What the task requires >> Only one stretch of the data is wanted: the line containing "CTRL.RESTORE_LAST_ACTION (R143). -/", the line containing "def execCtrlPowerFactor (data", and every line between them, copied exactly.

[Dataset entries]
-- ==== Sys2Proof/Machine/ExecBuild.lean ====
section
/-! DEFINITION. The meanings of the payload builders: the ten `CTRL.<name>`, BUILD_CONTROL, PLIMIT, TSYNC, REQ, CMDFRAME
(spec 42_command_payloads.md). -/

namespace Sys2Proof.Machine

/-- CTRL.ON (R141). -/
def execCtrlOn (data : Option Nat) (modifier : Nat) (s : State) : Result :=
  .next (s.answer ((buildControlOp .on data modifier).map .bytes))

/-- CTRL.OFF (R142). -/
def execCtrlOff (data : Option Nat) (modifier : Nat) (s : State) : Result :=
  .next (s.answer ((buildControlOp .off data modifier).map .bytes))

/-- CTRL.RESTORE_LAST_ACTION (R143). -/
def execCtrlRestoreLastAction (data : Option Nat) (modifier : Nat) (s : State) : Result :=
  .next (s.answer ((buildControlOp .restoreLastAction data modifier).map .bytes))

/-- CTRL.LOCK (R144). -/
def execCtrlLock (data : Option Nat) (modifier : Nat) (s : State) : Result :=
  .next (s.answer ((buildControlOp .lock data modifier).map .bytes))

/-- CTRL.UNLOCK (R145). -/
def execCtrlUnlock (data : Option Nat) (modifier : Nat) (s : State) : Result :=
  .next (s.answer ((buildControlOp .unlock data modifier).map .bytes))

/-- CTRL.ACTIVE_POWER_LIMIT (R146). -/
def execCtrlActivePowerLimit (data : Option Nat) (modifier : Nat) (s : State) : Result :=
  .next (s.answer ((buildControlOp .activePowerLimit data modifier).map .bytes))

/-- CTRL.REACTIVE_POWER_LIMIT (R147). -/
def execCtrlReactivePowerLimit (data : Option Nat) (modifier : Nat) (s : State) : Result :=
  .next (s.answer ((buildControlOp .reactivePowerLimit data modifier).map .bytes))

/-- CTRL.POWER_FACTOR (R148). -/
def execCtrlPowerFactor (data : Option Nat) (modifier : Nat) (s : State) : Result :=
  .next (s.answer ((buildControlOp .powerFactor data modifier).map .bytes))

/-- CTRL.LOCK_AND_ALARM (R149). -/
def execCtrlLockAndAlarm (data : Option Nat) (modifier : Nat) (s : State) : Result :=
  .next (s.answer ((buildControlOp .lockAndAlarm data modifier).map .bytes))

/-- CTRL.SELF_INSPECT (R150). -/
def execCtrlSelfInspect (data : Option Nat) (modifier : Nat) (s : State) : Result :=
  .next (s.answer ((buildControlOp .selfInspect data modifier).map .bytes))

/-- BUILD_CONTROL (R140). -/
def execBuildControl (opcode : Nat) (data : Option Nat) (modifier : Nat) (s : State) : Result :=
  .next (s.answer ((buildControl opcode data modifier).map .bytes))

/-- PLIMIT (R151). -/
def execPlimit (limitUnits : Nat) (relative persist : Bool) (s : State) : Result :=
  .next (s.answer ((plimit limitUnits relative persist).map .bytes))

/-- TSYNC (R152). -/
def execTsync (unixSeconds : Word) (s : State) : Result :=
  .next (s.answer (.ok (.bytes (tsync unixSeconds))))

/-- REQ (R153). -/
def execReq (s : State) : Result :=
  .next (s.answer (.ok (.bytes reqPayload)))

/-- CMDFRAME (R155). -/
def execCmdframe (kind : CmdFrame) (s : State) : Result :=
  .next (s.answer ((commandFrame s.cfg kind).map .bytes))

end Sys2Proof.Machine
end

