-- ==== Sys2Proof/Machine/Reassembly.lean ====
section
/-! DEFINITION. The reassembly engine's operations on the state: RESETBUF, ARRIVE, COMPLETE, TICK with its outcomes
(spec 43_reassembly.md). -/

namespace Sys2Proof.Machine

/-- `slot_len[i]` (R35); an index that names no slot has length 0. -/
def State.slotLength (s : State) (i : Nat) : Nat := if isSlotIndex i then (s.slotLen[i - 1]?).getD 0 else 0

/-- `slot[i] = slot_data[i][0 : slot_len[i]]` (R35). -/
def State.slotBytes (s : State) (i : Nat) : Bytes := s.slotData.readSlot i 0 (s.slotLength i)

/-- RESETBUF (R160). `slot_len`, `slot_data`, `last_activity` and `req_index` are left as they are. -/
def State.resetbuf (s : State) : State :=
  { s.clearPresent with expectedCount := 0, retry := 0 }

/-- Begin a sequence when the engine is IDLE (R161, first lines). -/
def State.beginSequence (s : State) : State :=
  if s.expectedCount = 0 then s.resetbuf else s

/-- Store a body in a slot and mark it present (R59, R161). -/
def State.storeSlot (s : State) (index : Nat) (body : Bytes) : State :=
  { s with
    slotData := s.slotData.writeSlot index 0 body
    slotLen := s.slotLen.setIfInBounds (index - 1) body.length }.setPresent index

/-- The `expectedCount` update rule, exactly as written (R161, R163, R164). -/
def nextExpected (expected : BitVec 5) (index : Nat) (last : Bool) : BitVec 5 :=
  if last then BitVec.ofNat 5 index
  else if expected.toNat < index + 1 then BitVec.ofNat 5 (index + 1)
  else expected

/-- ARRIVE (R161) for an index of 1 to 15 and a body that fits its slot. -/
def State.arriveAt (s : State) (index : Nat) (last : Bool) (body : Bytes) : State :=
  let t := s.beginSequence.storeSlot index body
  { t with expectedCount := nextExpected t.expectedCount index last, lastActivity := t.now }

/-- ARRIVE on any operands: an index that addresses no slot and a body no slot holds never reach the slot file
(R55, R87, R162). No rule orders the two labels here: the index is tested first (DESIGN CHOICE: assumption log 8). -/
def State.arrive (s : State) (index : BitVec 7) (last : Bool) (body : Bytes) : State :=
  if !isSlotIndex index.toNat then s.raise .dropIndex
  else if s.cfg.slotCap < body.length then s.raise .dropLength
  else (s.arriveAt index.toNat last body).raise .ok

/-- COMPLETE's condition (R165). -/
def State.sequenceFull (s : State) : Bool :=
  decide (0 < s.expectedCount.toNat) && decide (s.expectedCount.toNat ≤ Config.nSlots) &&
    (List.range' 1 s.expectedCount.toNat).all s.isPresent

/-- The assembled message `M` (R165): slots 1 to `expectedCount`, in index order. -/
def State.message (s : State) : Bytes :=
  (List.range' 1 s.expectedCount.toNat).flatMap s.slotBytes

/-- COMPLETE (R165). -/
def State.complete (s : State) : State :=
  if s.sequenceFull then
    if chk16 s.message then
      s.resetbuf.emit [.telemetry (slice s.message 0 (s.message.length - 2)), .label .completeOk]
    else s.resetbuf.raise .dropCrc16
  else s.raise .ok

/-- The lowest index of `1..expectedCount` that is missing; 16 has no slot and counts as missing (R164, R167). -/
def State.lowestMissing (s : State) : Option Nat :=
  (List.range' 1 s.expectedCount.toNat).find? fun i => decide (i = 16) || !s.isPresent i

/-- The `req_index` TICK picks. A missing index exists in every reachable state (R167); where there is none the value is
free (assumption log 11). -/
def State.chosenIndex (s : State) : BitVec 5 :=
  match s.lowestMissing with
  | some i => BitVec.ofNat 5 i
  | none => Config.freeReqIndex s.cycle

/-- TICK's test: COLLECTING, and more than `TIMEOUT_MS` without activity (R166, R240). -/
def State.timedOut (s : State) : Bool :=
  decide (s.expectedCount ≠ 0) && decide (Config.timeoutMs < (elapsed s.now s.lastActivity).toNat)

/-- TICK's outcomes (R166). -/
inductive TickOutcome where
  | nop
  | abandon
  | rereq
deriving DecidableEq, Repr

/-- Which outcome TICK has: the abandon test stands after the increment and before the re-request (R166). -/
def State.tickOutcome (s : State) : TickOutcome :=
  if !s.timedOut then .nop
  else if Config.maxRetry < (s.retry + 1).toNat then .abandon
  else .rereq

/-- ABANDON (R168). -/
def State.abandon (s : State) : State := s.resetbuf.raise .abandon

/-- REREQ (R166, R167): one more retry, the lowest missing index, and the RECEIVER goes to `P_REREQ`. -/
def State.decideRereq (s : State) : State :=
  { s with retry := s.retry + 1, reqIndex := s.chosenIndex, rstep := .pRereq }.raise .rereq

/-- TICK (R166). -/
def State.tick (s : State) : State :=
  match s.tickOutcome with
  | .nop => s.raise .ok
  | .abandon => s.abandon
  | .rereq => s.decideRereq

/-- The re-request frame (R167, R169). -/
def State.rereqFrame (s : State) : Except Label Bytes :=
  commandFrame s.cfg (.rerequest (s.reqIndex.setWidth 8))

end Sys2Proof.Machine
end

Task output >>
/-- CTRL.RESTORE_LAST_ACTION (R143). -/
def execCtrlRestoreLastAction (data : Option Nat) (modifier : Nat) (s : State) : Result :=
  .next (s.answer ((buildControlOp .restoreLastAction data modifier).map .bytes))

/-- CTRL.LOCK (R144). -/
def execCtrlLock (data : Option Nat) (modifier : Nat) (s : State) : Result :=
  .next (s.answer ((buildControlOp .lock data modifier).map .bytes))

/-- CTRL.UNLOCK (R145). -/
def execCtrlUnlock (data : Option Nat) (modifier : Nat) (s : State) : Result :=
  .next (s.answer ((buildControlOp .unlock data modifier).map .bytes))

/-- CTRL.ACTIVE_POWER_LIMIT (R146). -/
def execCtrlActivePowerLimit (data : Option Nat) (modifier : Nat) (s : State) : Result :=
  .next (s.answer ((buildControlOp .activePowerLimit data modifier).map .bytes))

/-- CTRL.REACTIVE_POWER_LIMIT (R147). -/
def execCtrlReactivePowerLimit (data : Option Nat) (modifier : Nat) (s : State) : Result :=
  .next (s.answer ((buildControlOp .reactivePowerLimit data modifier).map .bytes))

/-- CTRL.POWER_FACTOR (R148). -/
def execCtrlPowerFactor (data : Option Nat) (modifier : Nat) (s : State) : Result :=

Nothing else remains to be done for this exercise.